看过我【原创】【老婆的表姐很风骚】和【我和一个女医生的婚外情】的狼友们知道,我也曾与人妻熟女H过,但那些都是「水到渠成」的「她情我愿」,象这样急着尝试用RMB开路,到「洗浴中心」、「按摩屋」寻找模样乖、手法好、肯真做的,我真的还是第一次。

我不是非要花票子才过瘾,与女人「办事」,都大同小异,「色无二味」嘛,不同的,只是玩一种不同的心态和心情。我主观的认为,玩不花钱的和花钱的(其实都花钱,只是花钱的形式不同)心态和心情应该不一样,前者是平等的互动,不能只以「我想怎么做」为前提,后者则不尽相同,但究竟怎样的不同,我没有真实的感受,于是乎,就有了前面的赘叙——「身体力行」去感受。

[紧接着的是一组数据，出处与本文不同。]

-- ==== Sys2Proof/Machine/Regs.lean ====
section
/-!
DEFINITION. Every field of every register of the map (R460 to R468, and the register sections of each chapter): its
place, width, access type (R16 to R19), reset, range and how a write reaches it (R17). A handle is named
REGISTER_FIELD, as the spec names it; PG_FLT of a page is named after the page (DST_FLT for the DST pages).
-/
namespace Sys2Proof.Machine.R

/-! ### SYS page (R460) -/

def SYS_FLT_WARM : Fld := ⟨.one, 0x14, 0x0, 1, 1, .w1c, none, false, .setting⟩
def SYS_FLT_COLD : Fld := ⟨.one, 0x14, 0x0, 0, 1, .w1c, none, false, .setting⟩
def SYS_PART_PART : Fld := ⟨.one, 0x40, 0x24000000, 16, 16, .ro, none, false, .setting⟩
def SYS_PART_NDIST : Fld := ⟨.one, 0x40, 0x24000000, 8, 8, .ro, none, false, .setting⟩
def SYS_PART_REV : Fld := ⟨.one, 0x40, 0x24000000, 0, 8, .ro, none, false, .setting⟩
def SYS_CFG_LARGE : Fld := ⟨.one, 0x44, 0x0, 31, 1, .ro, none, false, .setting⟩
def SYS_CFG_ZMASK : Fld := ⟨.one, 0x44, 0x0, 24, 4, .ro, none, false, .setting⟩
def SYS_CFG_CCSUP : Fld := ⟨.one, 0x44, 0x0, 16, 6, .ro, none, false, .setting⟩
def SYS_CFG_FUSED : Fld := ⟨.one, 0x44, 0x0, 0, 11, .ro, none, false, .setting⟩
def SYS_ZONE_Z3 : Fld := ⟨.one, 0x48, 0x0, 24, 8, .ro, none, false, .setting⟩
def SYS_ZONE_Z2 : Fld := ⟨.one, 0x48, 0x0, 16, 8, .ro, none, false, .setting⟩
def SYS_ZONE_Z1 : Fld := ⟨.one, 0x48, 0x0, 8, 8, .ro, none, false, .setting⟩
def SYS_ZONE_Z0 : Fld := ⟨.one, 0x48, 0x0, 0, 8, .ro, none, false, .setting⟩
def SYS_WHO_I3C : Fld := ⟨.one, 0x4c, 0x0, 31, 1, .ro, none, false, .setting⟩
def SYS_WHO_GAL : Fld := ⟨.one, 0x4c, 0x0, 0, 3, .ro, none, false, .setting⟩
def SYS_FSUM0_SUM : Fld := ⟨.one, 0x50, 0x0, 0, 32, .ro, none, false, .setting⟩
def SYS_FSUM1_SUM : Fld := ⟨.one, 0x54, 0x0, 0, 32, .ro, none, false, .setting⟩
def SYS_FSUM2_SUM : Fld := ⟨.one, 0x58, 0x0, 0, 32, .ro, none, false, .setting⟩
def SYS_FSUM3_SUM : Fld := ⟨.one, 0x5c, 0x0, 0, 32, .ro, none, false, .setting⟩
def SYS_FSUM4_SUM : Fld := ⟨.one, 0x60, 0x0, 0, 32, .ro, none, false, .setting⟩
def SYS_FSUM5_SUM : Fld := ⟨.one, 0x64, 0x0, 0, 32, .ro, none, false, .setting⟩
def SYS_FSUM6_SUM : Fld := ⟨.one, 0x68, 0x0, 0, 32, .ro, none, false, .setting⟩
def SYS_FSUM7_SUM : Fld := ⟨.one, 0x6c, 0x0, 0, 32, .ro, none, false, .setting⟩
def SYS_DEV_DEV : Fld := ⟨.one, 0x70, 0x0, 29, 3, .ro, none, false, .setting⟩
def SYS_DEV_FSTATE : Fld := ⟨.one, 0x70, 0x0, 27, 2, .ro, none, false, .setting⟩
def SYS_DEV_ALIVE : Fld := ⟨.one, 0x70, 0x0, 26, 1, .ro, none, false, .setting⟩
def SYS_DEV_PLLSRC : Fld := ⟨.one, 0x70, 0x0, 25, 1, .ro, none, false, .setting⟩
def SYS_DEV_ORUN : Fld := ⟨.one, 0x70, 0x0, 24, 1, .ro, none, false, .setting⟩
def SYS_SCR_SCR : Fld := ⟨.one, 0x74, 0x0, 0, 32, .rws, none, false, .setting⟩
/-- The registers of the SYS page by offset. -/
def sysRegs : List RegDef := [
  ⟨0x14, [SYS_FLT_WARM, SYS_FLT_COLD]⟩,
  ⟨0x40, [SYS_PART_PART, SYS_PART_NDIST, SYS_PART_REV]⟩,
  ⟨0x44, [SYS_CFG_LARGE, SYS_CFG_ZMASK, SYS_CFG_CCSUP, SYS_CFG_FUSED]⟩,
  ⟨0x48, [SYS_ZONE_Z3, SYS_ZONE_Z2, SYS_ZONE_Z1, SYS_ZONE_Z0]⟩,
  ⟨0x4c, [SYS_WHO_I3C, SYS_WHO_GAL]⟩,
  ⟨0x50, [SYS_FSUM0_SUM]⟩,
  ⟨0x54, [SYS_FSUM1_SUM]⟩,
  ⟨0x58, [SYS_FSUM2_SUM]⟩,
  ⟨0x5c, [SYS_FSUM3_SUM]⟩,
  ⟨0x60, [SYS_FSUM4_SUM]⟩,
  ⟨0x64, [SYS_FSUM5_SUM]⟩,
  ⟨0x68, [SYS_FSUM6_SUM]⟩,
  ⟨0x6c, [SYS_FSUM7_SUM]⟩,
  ⟨0x70, [SYS_DEV_DEV, SYS_DEV_FSTATE, SYS_DEV_ALIVE, SYS_DEV_PLLSRC, SYS_DEV_ORUN]⟩,
  ⟨0x74, [SYS_SCR_SCR]⟩]


/-! ### CLK page (R460) -/

def CLK_FLT_LOCKLOST : Fld := ⟨.one, 0x1014, 0x0, 3, 1, .w1c, none, false, .setting⟩
def CLK_FLT_NOLOCK : Fld := ⟨.one, 0x1014, 0x0, 2, 1, .w1c, none, false, .setting⟩
def CLK_FLT_SELREF : Fld := ⟨.one, 0x1014, 0x0, 1, 1, .w1c, none, false, .setting⟩
def CLK_FLT_CFGSAT : Fld := ⟨.one, 0x1014, 0x0, 0, 1, .w1c, none, false, .setting⟩
def CLK_SRC_SEL : Fld := ⟨.one, 0x1040, 0x0, 0, 1, .rwp, none, false, .command⟩
def CLK_STAT_LOCK : Fld := ⟨.one, 0x1044, 0x0, 31, 1, .ro, none, false, .setting⟩
def CLK_STAT_PLLEN : Fld := ⟨.one, 0x1044, 0x0, 30, 1, .ro, none, false, .setting⟩
def CLK_STAT_SRC : Fld := ⟨.one, 0x1044, 0x0, 29, 1, .ro, none, false, .setting⟩
def CLK_STAT_LOCKT : Fld := ⟨.one, 0x1044, 0x0, 0, 16, .ro, none, false, .setting⟩
/-- The registers of the CLK page by offset. -/
def clkRegs : List RegDef := [
  ⟨0x14, [CLK_FLT_LOCKLOST, CLK_FLT_NOLOCK, CLK_FLT_SELREF, CLK_FLT_CFGSAT]⟩,
  ⟨0x40, [CLK_SRC_SEL]⟩,
  ⟨0x44, [CLK_STAT_LOCK, CLK_STAT_PLLEN, CLK_STAT_SRC, CLK_STAT_LOCKT]⟩]


/-! ### PWR page (R460) -/

def PWR_FLT_SWFAIL : Fld := ⟨.one, 0x2014, 0x0, 4, 1, .w1c, none, false, .setting⟩
def PWR_FLT_WDUR : Fld := ⟨.one, 0x2014, 0x0, 3, 1, .w1c, none, false, .setting⟩
def PWR_FLT_REQREF : Fld := ⟨.one, 0x2014, 0x0, 2, 1, .w1c, none, false, .setting⟩
def PWR_FLT_SEQWAIT : Fld := ⟨.one, 0x2014, 0x0, 1, 1, .w1c, none, false, .setting⟩
def PWR_FLT_CFGSAT : Fld := ⟨.one, 0x2014, 0x0, 0, 1, .w1c, none, false, .setting⟩
def PWR_CTL_WRST : Fld := ⟨.one, 0x2040, 0x400, 31, 1, .wo, none, false, .setting⟩
def PWR_CTL_WAKE : Fld := ⟨.one, 0x2040, 0x400, 30, 1, .wo, none, false, .setting⟩
def PWR_CTL_QDIV : Fld := ⟨.one, 0x2040, 0x400, 8, 4, .rwp, some (2, 8), false, .setting⟩
def PWR_CTL_DEV_REQ : Fld := ⟨.one, 0x2040, 0x400, 0, 3, .rwp, none, false, .setting⟩
def PWR_STAT_DEV : Fld := ⟨.one, 0x2044, 0x0, 29, 3, .ro, none, false, .setting⟩
def PWR_STAT_ENTRY : Fld := ⟨.one, 0x2044, 0x0, 28, 1, .ro, none, false, .setting⟩
def PWR_STAT_WPEND : Fld := ⟨.one, 0x2044, 0x0, 27, 1, .ro, none, false, .setting⟩
def PWR_STAT_WSRC : Fld := ⟨.one, 0x2044, 0x0, 24, 3, .ro, none, false, .setting⟩
def PWR_STAT_WLNK : Fld := ⟨.one, 0x2044, 0x0, 20, 4, .ro, none, false, .setting⟩
def PWR_STAT_WAKES : Fld := ⟨.one, 0x2044, 0x0, 0, 16, .ro, none, false, .setting⟩
def PWR_WAKE_LNK_EN : Fld := ⟨.one, 0x2048, 0x3, 1, 1, .rws, none, false, .setting⟩
def PWR_WAKE_FCW_EN : Fld := ⟨.one, 0x2048, 0x3, 0, 1, .rws, none, false, .setting⟩
def PWR_DTGT0_TGT : Fld := ⟨.one, 0x204c, 0xaaaaaaaa, 0, 32, .rws, none, false, .setting⟩
def PWR_DTGT1_TGT : Fld := ⟨.one, 0x2050, 0xaaaaaaaa, 0, 32, .rws, none, false, .setting⟩
def PWR_DTGT2_TGT : Fld := ⟨.one, 0x2054, 0xaaaaaaaa, 0, 32, .rws, none, false, .setting⟩
def PWR_DTGT3_TGT : Fld := ⟨.one, 0x2058, 0xaaaaaaaa, 0, 32, .rws, none, false, .setting⟩
def PWR_DSEL_DIST : Fld := ⟨.one, 0x205c, 0x0, 0, 6, .rw, none, false, .setting⟩
def PWR_DSTAT_STATE : Fld := ⟨.bank, 0x2060, 0x18000, 30, 2, .ro, none, false, .setting⟩
def PWR_DSTAT_STEP : Fld := ⟨.bank, 0x2060, 0x18000, 27, 3, .ro, none, false, .setting⟩
def PWR_DSTAT_TPEND : Fld := ⟨.bank, 0x2060, 0x18000, 26, 1, .ro, none, false, .setting⟩
def PWR_DSTAT_PSW : Fld := ⟨.bank, 0x2060, 0x18000, 24, 2, .ro, none, false, .setting⟩
def PWR_DSTAT_BB : Fld := ⟨.bank, 0x2060, 0x18000, 20, 4, .ro, none, false, .setting⟩
def PWR_DSTAT_ASST : Fld := ⟨.bank, 0x2060, 0x18000, 17, 3, .ro, none, false, .setting⟩
def PWR_DSTAT_ISO : Fld := ⟨.bank, 0x2060, 0x18000, 16, 1, .ro, none, false, .setting⟩
def PWR_DSTAT_CSTOP : Fld := ⟨.bank, 0x2060, 0x18000, 15, 1, .ro, none, false, .setting⟩
def PWR_DSTAT_SWONS : Fld := ⟨.bank, 0x2060, 0x18000, 0, 8, .ro, none, false, .setting⟩
def PWR_VREF_VBOOT : Fld := ⟨.one, 0x2064, 0xc800708, 16, 13, .rws, some (2800, 4200), false, .setting⟩
def PWR_VREF_VRET : Fld := ⟨.one, 0x2064, 0xc800708, 0, 13, .rws, some (1600, 2400), false, .setting⟩
def PWR_BBA0_AS_ON : Fld := ⟨.one, 0x2068, 0x0, 24, 3, .rws, none, false, .setting⟩
def PWR_BBA0_AS_RET : Fld := ⟨.one, 0x2068, 0x0, 20, 3, .rws, none, false, .setting⟩
def PWR_BBA0_AS_OFF : Fld := ⟨.one, 0x2068, 0x0, 16, 3, .rws, none, false, .setting⟩
def PWR_BBA0_BB_ON : Fld := ⟨.one, 0x2068, 0x0, 8, 4, .rws, none, false, .setting⟩
def PWR_BBA0_BB_RET : Fld := ⟨.one, 0x2068, 0x0, 4, 4, .rws, none, false, .setting⟩
def PWR_BBA0_BB_OFF : Fld := ⟨.one, 0x2068, 0x0, 0, 4, .rws, none, false, .setting⟩
def PWR_BBA1_AS_ON : Fld := ⟨.one, 0x206c, 0x0, 24, 3, .rws, none, false, .setting⟩
def PWR_BBA1_AS_RET : Fld := ⟨.one, 0x206c, 0x0, 20, 3, .rws, none, false, .setting⟩
def PWR_BBA1_AS_OFF : Fld := ⟨.one, 0x206c, 0x0, 16, 3, .rws, none, false, .setting⟩
def PWR_BBA1_BB_ON : Fld := ⟨.one, 0x206c, 0x0, 8, 4, .rws, none, false, .setting⟩
def PWR_BBA1_BB_RET : Fld := ⟨.one, 0x206c, 0x0, 4, 4, .rws, none, false, .setting⟩
def PWR_BBA1_BB_OFF : Fld := ⟨.one, 0x206c, 0x0, 0, 4, .rws, none, false, .setting⟩
def PWR_BBA2_AS_ON : Fld := ⟨.one, 0x2070, 0x0, 24, 3, .rws, none, false, .setting⟩
def PWR_BBA2_AS_RET : Fld := ⟨.one, 0x2070, 0x0, 20, 3, .rws, none, false, .setting⟩
def PWR_BBA2_AS_OFF : Fld := ⟨.one, 0x2070, 0x0, 16, 3, .rws, none, false, .setting⟩
def PWR_BBA2_BB_ON : Fld := ⟨.one, 0x2070, 0x0, 8, 4, .rws, none, false, .setting⟩
def PWR_BBA2_BB_RET : Fld := ⟨.one, 0x2070, 0x0, 4, 4, .rws, none, false, .setting⟩
def PWR_BBA2_BB_OFF : Fld := ⟨.one, 0x2070, 0x0, 0, 4, .rws, none, false, .setting⟩
def PWR_SEQ0_DLY3 : Fld := ⟨.one, 0x2074, 0x13121110, 28, 4, .rws, none, false, .setting⟩
def PWR_SEQ0_DIST3 : Fld := ⟨.one, 0x2074, 0x13121110, 24, 4, .rws, none, false, .setting⟩
def PWR_SEQ0_DLY2 : Fld := ⟨.one, 0x2074, 0x13121110, 20, 4, .rws, none, false, .setting⟩
def PWR_SEQ0_DIST2 : Fld := ⟨.one, 0x2074, 0x13121110, 16, 4, .rws, none, false, .setting⟩
def PWR_SEQ0_DLY1 : Fld := ⟨.one, 0x2074, 0x13121110, 12, 4, .rws, none, false, .setting⟩
def PWR_SEQ0_DIST1 : Fld := ⟨.one, 0x2074, 0x13121110, 8, 4, .rws, none, false, .setting⟩
def PWR_SEQ0_DLY0 : Fld := ⟨.one, 0x2074, 0x13121110, 4, 4, .rws, none, false, .setting⟩
def PWR_SEQ0_DIST0 : Fld := ⟨.one, 0x2074, 0x13121110, 0, 4, .rws, none, false, .setting⟩
def PWR_SEQ1_DLY3 : Fld := ⟨.one, 0x2078, 0x17161514, 28, 4, .rws, none, false, .setting⟩
def PWR_SEQ1_DIST3 : Fld := ⟨.one, 0x2078, 0x17161514, 24, 4, .rws, none, false, .setting⟩
def PWR_SEQ1_DLY2 : Fld := ⟨.one, 0x2078, 0x17161514, 20, 4, .rws, none, false, .setting⟩
def PWR_SEQ1_DIST2 : Fld := ⟨.one, 0x2078, 0x17161514, 16, 4, .rws, none, false, .setting⟩
def PWR_SEQ1_DLY1 : Fld := ⟨.one, 0x2078, 0x17161514, 12, 4, .rws, none, false, .setting⟩
def PWR_SEQ1_DIST1 : Fld := ⟨.one, 0x2078, 0x17161514, 8, 4, .rws, none, false, .setting⟩
def PWR_SEQ1_DLY0 : Fld := ⟨.one, 0x2078, 0x17161514, 4, 4, .rws, none, false, .setting⟩
def PWR_SEQ1_DIST0 : Fld := ⟨.one, 0x2078, 0x17161514, 0, 4, .rws, none, false, .setting⟩
def PWR_SEQ2_DLY3 : Fld := ⟨.one, 0x207c, 0x1b1a1918, 28, 4, .rws, none, false, .setting⟩
def PWR_SEQ2_DIST3 : Fld := ⟨.one, 0x207c, 0x1b1a1918, 24, 4, .rws, none, false, .setting⟩
def PWR_SEQ2_DLY2 : Fld := ⟨.one, 0x207c, 0x1b1a1918, 20, 4, .rws, none, false, .setting⟩
def PWR_SEQ2_DIST2 : Fld := ⟨.one, 0x207c, 0x1b1a1918, 16, 4, .rws, none, false, .setting⟩
def PWR_SEQ2_DLY1 : Fld := ⟨.one, 0x207c, 0x1b1a1918, 12, 4, .rws, none, false, .setting⟩
def PWR_SEQ2_DIST1 : Fld := ⟨.one, 0x207c, 0x1b1a1918, 8, 4, .rws, none, false, .setting⟩
def PWR_SEQ2_DLY0 : Fld := ⟨.one, 0x207c, 0x1b1a1918, 4, 4, .rws, none, false, .setting⟩
def PWR_SEQ2_DIST0 : Fld := ⟨.one, 0x207c, 0x1b1a1918, 0, 4, .rws, none, false, .setting⟩
def PWR_SEQ3_DLY3 : Fld := ⟨.one, 0x2080, 0x1f1e1d1c, 28, 4, .rws, none, false, .setting⟩
def PWR_SEQ3_DIST3 : Fld := ⟨.one, 0x2080, 0x1f1e1d1c, 24, 4, .rws, none, false, .setting⟩
def PWR_SEQ3_DLY2 : Fld := ⟨.one, 0x2080, 0x1f1e1d1c, 20, 4, .rws, none, false, .setting⟩
def PWR_SEQ3_DIST2 : Fld := ⟨.one, 0x2080, 0x1f1e1d1c, 16, 4, .rws, none, false, .setting⟩
def PWR_SEQ3_DLY1 : Fld := ⟨.one, 0x2080, 0x1f1e1d1c, 12, 4, .rws, none, false, .setting⟩
def PWR_SEQ3_DIST1 : Fld := ⟨.one, 0x2080, 0x1f1e1d1c, 8, 4, .rws, none, false, .setting⟩
def PWR_SEQ3_DLY0 : Fld := ⟨.one, 0x2080, 0x1f1e1d1c, 4, 4, .rws, none, false, .setting⟩
def PWR_SEQ3_DIST0 : Fld := ⟨.one, 0x2080, 0x1f1e1d1c, 0, 4, .rws, none, false, .setting⟩
/-- The registers of the PWR page by offset. -/
def pwrRegs : List RegDef := [
  ⟨0x14, [PWR_FLT_SWFAIL, PWR_FLT_WDUR, PWR_FLT_REQREF, PWR_FLT_SEQWAIT, PWR_FLT_CFGSAT]⟩,
  ⟨0x40, [PWR_CTL_WRST, PWR_CTL_WAKE, PWR_CTL_QDIV, PWR_CTL_DEV_REQ]⟩,
  ⟨0x44, [PWR_STAT_DEV, PWR_STAT_ENTRY, PWR_STAT_WPEND, PWR_STAT_WSRC, PWR_STAT_WLNK, PWR_STAT_WAKES]⟩,
  ⟨0x48, [PWR_WAKE_LNK_EN, PWR_WAKE_FCW_EN]⟩,
  ⟨0x4c, [PWR_DTGT0_TGT]⟩,
  ⟨0x50, [PWR_DTGT1_TGT]⟩,
  ⟨0x54, [PWR_DTGT2_TGT]⟩,
  ⟨0x58, [PWR_DTGT3_TGT]⟩,
  ⟨0x5c, [PWR_DSEL_DIST]⟩,
  ⟨0x60, [PWR_DSTAT_STATE, PWR_DSTAT_STEP, PWR_DSTAT_TPEND, PWR_DSTAT_PSW, PWR_DSTAT_BB, PWR_DSTAT_ASST, PWR_DSTAT_ISO, PWR_DSTAT_CSTOP, PWR_DSTAT_SWONS]⟩,
  ⟨0x64, [PWR_VREF_VBOOT, PWR_VREF_VRET]⟩,
  ⟨0x68, [PWR_BBA0_AS_ON, PWR_BBA0_AS_RET, PWR_BBA0_AS_OFF, PWR_BBA0_BB_ON, PWR_BBA0_BB_RET, PWR_BBA0_BB_OFF]⟩,
  ⟨0x6c, [PWR_BBA1_AS_ON, PWR_BBA1_AS_RET, PWR_BBA1_AS_OFF, PWR_BBA1_BB_ON, PWR_BBA1_BB_RET, PWR_BBA1_BB_OFF]⟩,
  ⟨0x70, [PWR_BBA2_AS_ON, PWR_BBA2_AS_RET, PWR_BBA2_AS_OFF, PWR_BBA2_BB_ON, PWR_BBA2_BB_RET, PWR_BBA2_BB_OFF]⟩,
  ⟨0x74, [PWR_SEQ0_DLY3, PWR_SEQ0_DIST3, PWR_SEQ0_DLY2, PWR_SEQ0_DIST2, PWR_SEQ0_DLY1, PWR_SEQ0_DIST1, PWR_SEQ0_DLY0, PWR_SEQ0_DIST0]⟩,
  ⟨0x78, [PWR_SEQ1_DLY3, PWR_SEQ1_DIST3, PWR_SEQ1_DLY2, PWR_SEQ1_DIST2, PWR_SEQ1_DLY1, PWR_SEQ1_DIST1, PWR_SEQ1_DLY0, PWR_SEQ1_DIST0]⟩,
  ⟨0x7c, [PWR_SEQ2_DLY3, PWR_SEQ2_DIST3, PWR_SEQ2_DLY2, PWR_SEQ2_DIST2, PWR_SEQ2_DLY1, PWR_SEQ2_DIST1, PWR_SEQ2_DLY0, PWR_SEQ2_DIST0]⟩,
  ⟨0x80, [PWR_SEQ3_DLY3, PWR_SEQ3_DIST3, PWR_SEQ3_DLY2, PWR_SEQ3_DIST2, PWR_SEQ3_DLY1, PWR_SEQ3_DIST1, PWR_SEQ3_DLY0, PWR_SEQ3_DIST0]⟩]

一次,我在「洗浴中心」花120元「帝王浴」出来,心里窝着火。给我「帝王浴」的MM,做「浴」还将就,但就是不肯象「妃子」那样,乖乖的让「帝王」

操,还说这是「正规的…洗浴中心」。正规?就因为「帝王」下体有一条「一次性纸质的」「遮羞裤」?更为窝火的是浴罢按摩,连穴位都找不到,TMD,还号称「帝王浴」「壮阳养肾」,鬼话!如果真是「壮阳养肾」,也是我自己养的——那MM把我JB耍那么久,耍得她玉手乏力,可我就是「不入红门洞,决不舍子孙」。

「这里的MM……按摩……y得很……」

「就是,比『顺泰按摩』的5号……差远了……」

我出「洗浴中心」大门的时候,有两个顾客在我前面,低声交谈着,看样子,他们也正做了出来,对这里不太满意。「顺泰按摩」?我知道,就在这「洗浴中心」对面,是新开的,还没去光顾过。那时候,我因多次想尝试「正点的会穴位按摩的肯打真军的MM」无着落,已渐渐就退求其次,把「正点会穴位按摩」作为目标(当然,能H更好),既然别人说「顺泰按摩的5号」好,我顿时就有了去见识一下「顺泰按摩5号」的想法。匆忙的连车也没取,就步行穿过马路去「顺泰按摩」了。

「欢迎光临——」

老板娘是个年轻女人,满面笑容的迎上来。我不愿再耽搁时间,就直接问她:「你们的5号,现在空不?」

「啊,不巧的很,她现在正做着呢……」

「要等多久?」

「她这个钟的时间快到了,不过,她的客人,一般都要加钟的……我替你问问……」。

不一会,老板娘出来告诉我,客人已经加钟了,这就意味着,我如果要等,就得再等一个多小时,我没那么多的时间。现在我老婆迷上麻将,每晚都是零点回来,我必须在她回来之前回家。自发生「我和一个女医生的婚外情」后(不知道的狼友可参看【我和一个女医生的婚外情】),我就一直比较在意老婆的感受,在家里表现得规规矩距,但「好色」本性难改,现在唯一能做的,就是尽量不让她知道。

我有些闷闷不乐,但继而又有点淡淡的庆幸:我瞎转这么久,现在终于知道有个「顺泰按摩」的5号了。在开车回家的路上,我一直在猜想「顺泰按摩」5号是什么样子,按摩穴位怎么样,肯不肯真做……,从有顾客口碑、有顾客加钟来看,「5号」应该不错,不然不会这样「翘」(红火),现在的关键,是肯不肯真做。对于这一点,我有点矛盾:我希望她肯,这样我就能体会到「RMB换来的」不同心情和心态;我又希望她不肯,她有这么多的顾客还加钟,如果肯真做,她的PP恐怕早被肏变了型,子宫颈也被肏起了严重的炎症!

那天晚上,幸好马路上的车不多,不然,我这么走神,非出车祸不可。

接下来的几天夜晚,我都去「顺泰按摩」找5号,但不是「正做着」,就是「加钟」,我又不愿多等,只得怏怏而归。后来那次,我老婆晚上八点出门「搬砖修长城」,我八点半就去「顺泰」了,老板娘早就认熟了我:「大哥,你来啦,正好,5号到钟了,刚好能接上替你做……」。于是,老板娘把我安排进一间按摩间,然后去叫5号了。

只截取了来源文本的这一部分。